Lopes Mark William, Lopes Samantha Cristiane, Costa Ana Paula, Gonçalves Filipe Marques, Rieger Débora Kurrle, Peres Tanara Vieira, Eyng Helena, Prediger Rui Daniel, Diaz Alexandre Paim, Nunes Jean Costa, Walz Roger, Leal Rodrigo Bainy
Programa de Pós-graduação em Bioquímica, Departamento de Bioquímica, Centro de Ciências Biológicas, Universidade Federal de Santa Catarina, Florianópolis, SC, Brazil.
Programa de Pós-graduação em Farmacologia, Departamento de Farmacologia, Centro de Ciências Biológicas, Universidade Federal de Santa Catarina, Florianópolis, SC, Brazil.
Neurochem Int. 2015 Aug;87:22-33. doi: 10.1016/j.neuint.2015.05.003. Epub 2015 May 14.

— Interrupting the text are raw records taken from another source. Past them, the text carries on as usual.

/-- What a valid input's result must fit, engine by engine, in the order its rule lists (42_golomb_rice.md R605, 41_rle.md
R505, 43_huffman.md R713, 44_lzw.md R802, R813, R826, 45_vq_kmeans.md R911): the result's length, the RESOURCE error of a
result that exceeds a capacity or limit, and the publication of one that fits. The bit order inside a Golomb-Rice codeword and
the digit order of an RLE count are stated elsewhere. -/
def Obligations.EncodedLengthsAndLimits : Prop :=
  (∀ (s : State) (xs : List Word), s.gre.inLen.toNat = xs.length → xs.length ≤ capacity s.params .gre .r1 →
    s.inWords .gre .r1 xs.length = xs → (∀ c ∈ xs, c.toNat ≤ 0x10FFFF) → 0 < sint32 s.gre.m →
    (grEncode s.gre.m.toNat xs).length = (xs.map fun c => c.toNat / s.gre.m.toNat + 1 + clog2 s.gre.m.toNat).sum ∧
    (capacity s.params .gre .r2 < (xs.map fun c => c.toNat / s.gre.m.toNat + 1 + clog2 s.gre.m.toNat).sum →
      ideal .gre .start s = .error ⟨.resource, .r2, capacity s.params .gre .r2⟩) ∧
    ((xs.map fun c => c.toNat / s.gre.m.toNat + 1 + clog2 s.gre.m.toNat).sum ≤ capacity s.params .gre .r2 →
      ideal .gre .start s = .ok ⟨[(.r2, packBits (grEncode s.gre.m.toNat xs))],
        [(.outLen, toWord (grEncode s.gre.m.toNat xs).length)]⟩)) ∧
  (∀ (s : State) (xs : List Word), s.rlee.inLen.toNat = xs.length → xs.length ≤ capacity s.params .rlee .r1 →
    s.inWords .rlee .r1 xs.length = xs → (∀ c ∈ xs, RleSymbol c) → ∃ out, rleEncode xs = .ok out ∧
    out.length = ((runs xs).map fun x => (Nat.digits 10 x.1).length + 1).sum ∧
    (capacity s.params .rlee .r2 < out.length →
      ideal .rlee .start s = .error ⟨.resource, .r2, capacity s.params .rlee .r2⟩) ∧
    (out.length ≤ capacity s.params .rlee .r2 →
      ideal .rlee .start s = .ok ⟨[(.r2, out)], [(.outLen, toWord out.length)]⟩)) ∧
  (∀ (s : State) (xs : List Word) (t : List (Word × Nat)) (out : List Bool), s.hufe.inLen.toNat = xs.length →
    xs.length ≤ capacity s.params .hufe .r1 → s.inWords .hufe .r1 xs.length = xs → (∀ c ∈ xs, c.toNat ≤ 0x10FFFF) →
    t = freqTable xs → out = hufEncode t xs →
    (∀ root, buildTree t = some root → out.length = (t.map fun x => x.2 * (codeOf (codeTable root) x.1).length).sum) ∧
    (capacity s.params .hufe .r3 < t.length →
      ideal .hufe .start s = .error ⟨.resource, .r3, capacity s.params .hufe .r3⟩) ∧
    (t.length ≤ capacity s.params .hufe .r3 → capacity s.params .hufe .r2 < out.length →
      ideal .hufe .start s = .error ⟨.resource, .r2, capacity s.params .hufe .r2⟩) ∧
    (t.length ≤ capacity s.params .hufe .r3 → out.length ≤ capacity s.params .hufe .r2 →
      ideal .hufe .start s = .ok ⟨[(.r2, packBits out), (.r3, packEntries t)],
        [(.outLen, toWord out.length), (.auxLen, toWord t.length)]⟩)) ∧
  (∀ (s : State) (xs : List Byte) (codes : List Nat) (dict : List (List Byte)), s.lzwe.inLen.toNat = xs.length →
    xs.length ≤ capacity s.params .lzwe .r1 → s.inBytes .lzwe .r1 xs.length = xs → lzwEncode xs = (codes, dict) →
    codes.length ≤ xs.length ∧
    (s.params.lzwDictCap < 256 + dict.length →
      ideal .lzwe .start s = .error ⟨.resource, .dict, s.params.lzwDictCap⟩) ∧
    (256 + dict.length ≤ s.params.lzwDictCap → (∀ c ∈ codes, c < s.params.lzwDictCap) ∧
      (capacity s.params .lzwe .r2 < codes.length →
        ideal .lzwe .start s = .error ⟨.resource, .r2, capacity s.params .lzwe .r2⟩) ∧
      (codes.length ≤ capacity s.params .lzwe .r2 →
        ideal .lzwe .start s = .ok ⟨[(.r2, codes.map toWord)],
          [(.outLen, toWord codes.length), (.lzwNextCode, toWord (256 + dict.length))]⟩))) ∧
  (∀ (s : State) (codes : List Nat), s.lzwd.inLen.toNat ≤ capacity s.params .lzwd .r1 →
    codes = (s.inWords .lzwd .r1 s.lzwd.inLen.toNat).map BitVec.toNat →
    (∀ x, lzwDecode codes = .error x → ideal .lzwd .start s = .error x) ∧
    ∀ (out : List Byte) (dict : List (List Byte)), lzwDecode codes = .ok (out, dict) →
      (s.params.lzwDictCap < 256 + dict.length →
        ideal .lzwd .start s = .error ⟨.resource, .dict, s.params.lzwDictCap⟩) ∧
      (256 + dict.length ≤ s.params.lzwDictCap → (∀ c ∈ codes, c < s.params.lzwDictCap) ∧
        (capacity s.params .lzwd .r2 < out.length →
          ideal .lzwd .start s = .error ⟨.resource, .r2, capacity s.params .lzwd .r2⟩) ∧
        (out.length ≤ capacity s.params .lzwd .r2 →
          ideal .lzwd .start s = .ok ⟨[(.r2, packBytes out)],
            [(.outLen, toWord out.length), (.lzwNextCode, toWord (256 + dict.length))]⟩))) ∧
  (∀ p : Params, p.legal = true → p.lzwDictCap ≤ 2 ^ 31) ∧
  ∀ (s : State) (n k d : Nat), vqConfigError s true = none → n = (vqEncGeom s).n → k = vqK s (vqEncGeom s) →
    d = (vqEncGeom s).d →
    (∀ x, vqInitial s n k = .error x → ideal .vq .start s = .error x) ∧
    ∀ idx, vqInitial s n k = .ok idx →
      (s.params.vqMaxBlocks < n → ideal .vq .start s = .error ⟨.resource, .internal, s.params.vqMaxBlocks⟩) ∧
      (n ≤ s.params.vqMaxBlocks →
        (capacity s.params .vq .r2 < k * d →
          ideal .vq .start s = .error ⟨.resource, .r2, capacity s.params .vq .r2⟩) ∧
        (k * d ≤ capacity s.params .vq .r2 →
          (capacity s.params .vq .r3 < n →
            ideal .vq .start s = .error ⟨.resource, .r3, capacity s.params .vq .r3⟩) ∧
          (n ≤ capacity s.params .vq .r3 → ∃ o, ideal .vq .start s = .ok o)))

/-- Golomb-Rice codewords (42_golomb_rice.md, golomb_rice_encoder and golomb_rice_decoder; 30_encoding.md, Artifact and stream
formats). A codeword is q ones, a zero and the remainder, most significant bit first: bit t of the k-bit field is bit k − 1 − t
of r (that order is the spec's from general knowledge, log 16). The encoder writes v div m and v mod m so. The decoder reads
any codewords (a remainder field may hold a value of m or more) as q · m + r; an unterminated unary run, a cut remainder field
and a value above 0x10FFFF after them are malformed at the codeword's first bit. -/
def Obligations.GolombStreamDecoding : Prop :=
  (∀ m q r : Nat, (grWord m q r).length = q + 1 + clog2 m ∧ (∀ i, i < q → (grWord m q r)[i]? = some true) ∧
    (grWord m q r)[q]? = some false ∧
    ∀ t, t < clog2 m → (grWord m q r)[q + 1 + t]? = some (r.testBit (clog2 m - 1 - t))) ∧
  (∀ (m : Nat) (s : List Word), grEncode m s = s.flatMap fun c => grWord m (c.toNat / m) (c.toNat % m)) ∧
  ∀ (m : Nat) (vs : List (Nat × Nat)), 1 ≤ m → (∀ x ∈ vs, x.2 < 2 ^ clog2 m ∧ x.1 * m + x.2 ≤ 0x10FFFF) →
    grDecode m (vs.flatMap fun x => grWord m x.1 x.2) = .ok (vs.map fun x => toWord (x.1 * m + x.2)) ∧
    (∀ q, 1 ≤ q → grDecode m ((vs.flatMap fun x => grWord m x.1 x.2) ++ List.replicate q true) =
      .error ⟨.malformed, .r1, (vs.flatMap fun x => grWord m x.1 x.2).length⟩) ∧
    (∀ (q : Nat) (l : List Bool), l.length < clog2 m →
      grDecode m ((vs.flatMap fun x => grWord m x.1 x.2) ++ (List.replicate q true ++ [false] ++ l)) =
        .error ⟨.malformed, .r1, (vs.flatMap fun x => grWord m x.1 x.2).length⟩) ∧
    ∀ (q r : Nat) (l : List Bool), r < 2 ^ clog2 m → 0x10FFFF < q * m + r →
      grDecode m ((vs.flatMap fun x => grWord m x.1 x.2) ++ (grWord m q r ++ l)) =
        .error ⟨.malformed, .r1, (vs.flatMap fun x => grWord m x.1 x.2).length⟩

/-- Golomb-Rice round trip (42_golomb_rice.md, the spec's own inference): a published bitstream, moved to the decoder with the
same m, decodes to the encoder's input. -/
def Obligations.GolombRoundTrip : Prop :=
  ∀ (s t : State) (ws : List Word) (n : Word), s.params.legal = true →
    idealGre s = .ok ⟨[(.r2, ws)], [(.outLen, n)]⟩ → t.Holds .grd .r1 ws → t.grd.inLen = n → t.grd.m = s.gre.m →
    n.toNat ≤ capacity t.params .grd .r1 → s.gre.inLen.toNat ≤ capacity t.params .grd .r2 →
    idealGrd t = .ok ⟨[(.r2, s.inWords .gre .r1 s.gre.inLen.toNat)], [(.outLen, s.gre.inLen)]⟩

/-! ## Huffman coding -/

/-- 43_huffman.md R700: the frequency table lists each distinct symbol once, in order of first occurrence, with its number of
occurrences. -/
def Obligations.HuffmanFrequencyTable : Prop :=
  ∀ s : List Word, ((freqTable s).map Prod.fst).Nodup ∧ (∀ c : Word, c ∈ (freqTable s).map Prod.fst ↔ c ∈ s) ∧
    (∀ x ∈ freqTable s, x.2 = s.count x.1) ∧ (freqTable s).Pairwise fun x y => s.idxOf x.1 < s.idxOf y.1

/-- 43_huffman.md R721: the first table entry with a symbol above 0x10FFFF or equal to an earlier one is a malformed artifact,
whatever the bitstream; a table without one is never reported. -/
def Obligations.HuffmanTableChecked : Prop :=
  ∀ (t : List (Word × Nat)) (b : List Bool) (j : Nat),
    (hufDecode t b = .error ⟨.malformed, .r3, j⟩ ↔
      j < t.length ∧
      (0x10FFFF < (t.getD j (0#32, 0)).1.toNat ∨ ∃ i, i < j ∧ (t.getD i (0#32, 0)).1 = (t.getD j (0#32, 0)).1) ∧
      ∀ k, k < j → (t.getD k (0#32, 0)).1.toNat ≤ 0x10FFFF ∧
        ∀ i, i < k → (t.getD i (0#32, 0)).1 ≠ (t.getD k (0#32, 0)).1)

/-- 43_huffman.md R722, R723, R725: the empty table decodes only the empty bitstream; a one-entry table decodes each 0 bit to
its symbol and reports the first 1 bit; under two or more entries every bitstream is codewords and then nothing, which decodes
to their symbols, or a proper part of one more codeword, which is malformed at that part's first bit. -/
def Obligations.HuffmanDecoderBitstreams : Prop :=
  hufDecode [] [] = .ok [] ∧ (∀ b : List Bool, b ≠ [] → hufDecode [] b = .error ⟨.malformed, .r1, 0⟩) ∧
  (∀ (sym : Word) (cnt n : Nat), sym.toNat ≤ 0x10FFFF →
    hufDecode [(sym, cnt)] (List.replicate n false) = .ok (List.replicate n sym)) ∧
  (∀ (sym : Word) (cnt n : Nat) (b : List Bool), sym.toNat ≤ 0x10FFFF →
    hufDecode [(sym, cnt)] (List.replicate n false ++ (true :: b)) = .error ⟨.malformed, .r1, n⟩) ∧
  ∀ (t : List (Word × Nat)) (root : HufTree), 2 ≤ t.length → (t.map Prod.fst).Nodup →
    (∀ c ∈ t.map Prod.fst, c.toNat ≤ 0x10FFFF) → buildTree t = some root →
    (∀ syms : List Word, (∀ c ∈ syms, c ∈ t.map Prod.fst) →
      hufDecode t (syms.flatMap (codeOf (codeTable root))) = .ok syms ∧
      ∀ c ∈ t.map Prod.fst, ∀ p : List Bool, p ≠ [] → p <+: codeOf (codeTable root) c → p ≠ codeOf (codeTable root) c →
        hufDecode t (syms.flatMap (codeOf (codeTable root)) ++ p) =
          .error ⟨.malformed, .r1, (syms.flatMap (codeOf (codeTable root))).length⟩) ∧
    ∀ b : List Bool, ∃ (syms : List Word) (p : List Bool), (∀ c ∈ syms, c ∈ t.map Prod.fst) ∧
      b = syms.flatMap (codeOf (codeTable root)) ++ p ∧
      ∃ c ∈ t.map Prod.fst, p <+: codeOf (codeTable root) c ∧ p ≠ codeOf (codeTable root) c

/-- 43_huffman.md R701, R703, R704: the tree of a table is the one that merging the two nodes of least key (weight, seq) gives,
the least as left and the next as right child, until one node is left; a symbol's code is its path from the root, 0 for left
and 1 for right (the single bit 0 in a one-leaf tree), of at least one bit, and no symbol's code is a prefix of another's. -/
def Obligations.HuffmanTreeAndCodes : Prop :=
  buildTree [] = none ∧
  ∀ t : List (Word × Nat), t ≠ [] → ∃ root, buildTree t = some root ∧
    (∀ r : HufTree, HufBuilds t.length (hufLeaves t) r ↔ r = root) ∧
    ((t.map Prod.fst).Nodup →
      (∀ sym, root = .leaf sym → codeOf (codeTable root) sym = [false]) ∧
      (∀ l r, root = .node l r → ∀ c ∈ t.map Prod.fst, HufPath root (codeOf (codeTable root) c) c) ∧
      (∀ c ∈ t.map Prod.fst, codeOf (codeTable root) c ≠ []) ∧
      ∀ c ∈ t.map Prod.fst, ∀ d ∈ t.map Prod.fst, codeOf (codeTable root) c <+: codeOf (codeTable root) d → c = d)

Disturbances in glutamatergic transmission and signaling pathways have been associated with temporal lobe epilepsy (TLE) in humans. However, the profile of these alterations within specific regions of the hippocampus and cerebral cortex has not yet been examined. The pilocarpine model in rodents reproduces the main features of TLE in humans. The present study aims to characterize specific alterations of the glutamatergic transmission and signaling pathways in the dorsal (DH) and ventral hippocampus (VH) and temporal cortex (Ctx) of male adult Wistar rats 60 days after pilocarpine treatment (chronic period). The western blotting analyzes show a decrease of AMPA glutamate receptor subunit (GluA1)-Ser(845) phosphorylation; reduction of ERK1 and PKA activity; up-regulation of GFAP and down-regulation of the glutamate transporter EAAT2 expression in the DH. In contrast, in the VH it was observed a decrease of GluA1-Ser(831) phosphorylation and JNKp54 and PKC activity. In the Ctx, only ERK1 phosphorylation/activity decreased. The level of GluA1-Ser(845) phosphorylation and PKA activity (DH) and the level of GluA1-Ser(831) phosphorylation and PKC activity (VH) appear to be correlated, respectively. These findings suggest a differential imbalance of the signaling pathways involved in the site-specific phosphorylation of AMPA receptor in the hippocampus. Furthermore, we suggest that dorsal hippocampus is probably more susceptible to the impairment of glutamate uptake and gliose, since only this area displayed a significant decrease of EAAT2 and increment of GFAP. Taken together, our study suggests that specific neurochemical alterations take place in hippocampal sub regions. This approach may be valuable for understanding the onset of seizures and the alterations of neuronal excitability in specific regions and may help to establish therapeutic targets for treatment of this neuropathology.
谷氨酸能传递和信号通路的紊乱与人类颞叶癫痫(TLE)有关。然而,尚未对海马体和大脑皮层特定区域内这些改变的情况进行研究。啮齿动物的毛果芸香碱模型再现了人类TLE的主要特征。本研究旨在描述毛果芸香碱治疗60天后(慢性期)雄性成年Wistar大鼠背侧海马体(DH)、腹侧海马体(VH)和颞叶皮质(Ctx)中谷氨酸能传递和信号通路的特定改变。蛋白质免疫印迹分析显示,DH中AMPA谷氨酸受体亚基(GluA1)-Ser(845)磷酸化水平降低;ERK1和PKA活性降低;GFAP上调,谷氨酸转运体EAAT2表达下调。相比之下,在VH中观察到GluA1-Ser(831)磷酸化以及JNKp54和PKC活性降低。在Ctx中,只有ERK1磷酸化/活性降低。GluA1-Ser(845)磷酸化水平和PKA活性(DH)以及GluA1-Ser(831)磷酸化水平和PKC活性(VH)似乎分别相关。这些发现表明,海马体中参与AMPA受体位点特异性磷酸化的信号通路存在差异失衡。此外,我们认为背侧海马体可能更容易受到谷氨酸摄取和神经胶质损伤的影响,因为只有该区域显示出EAAT2显著降低和GFAP增加。综上所述,我们的研究表明海马体亚区域发生了特定的神经化学改变。这种方法对于理解癫痫发作的起始以及特定区域神经元兴奋性的改变可能具有重要价值,并且可能有助于建立针对这种神经病理学的治疗靶点。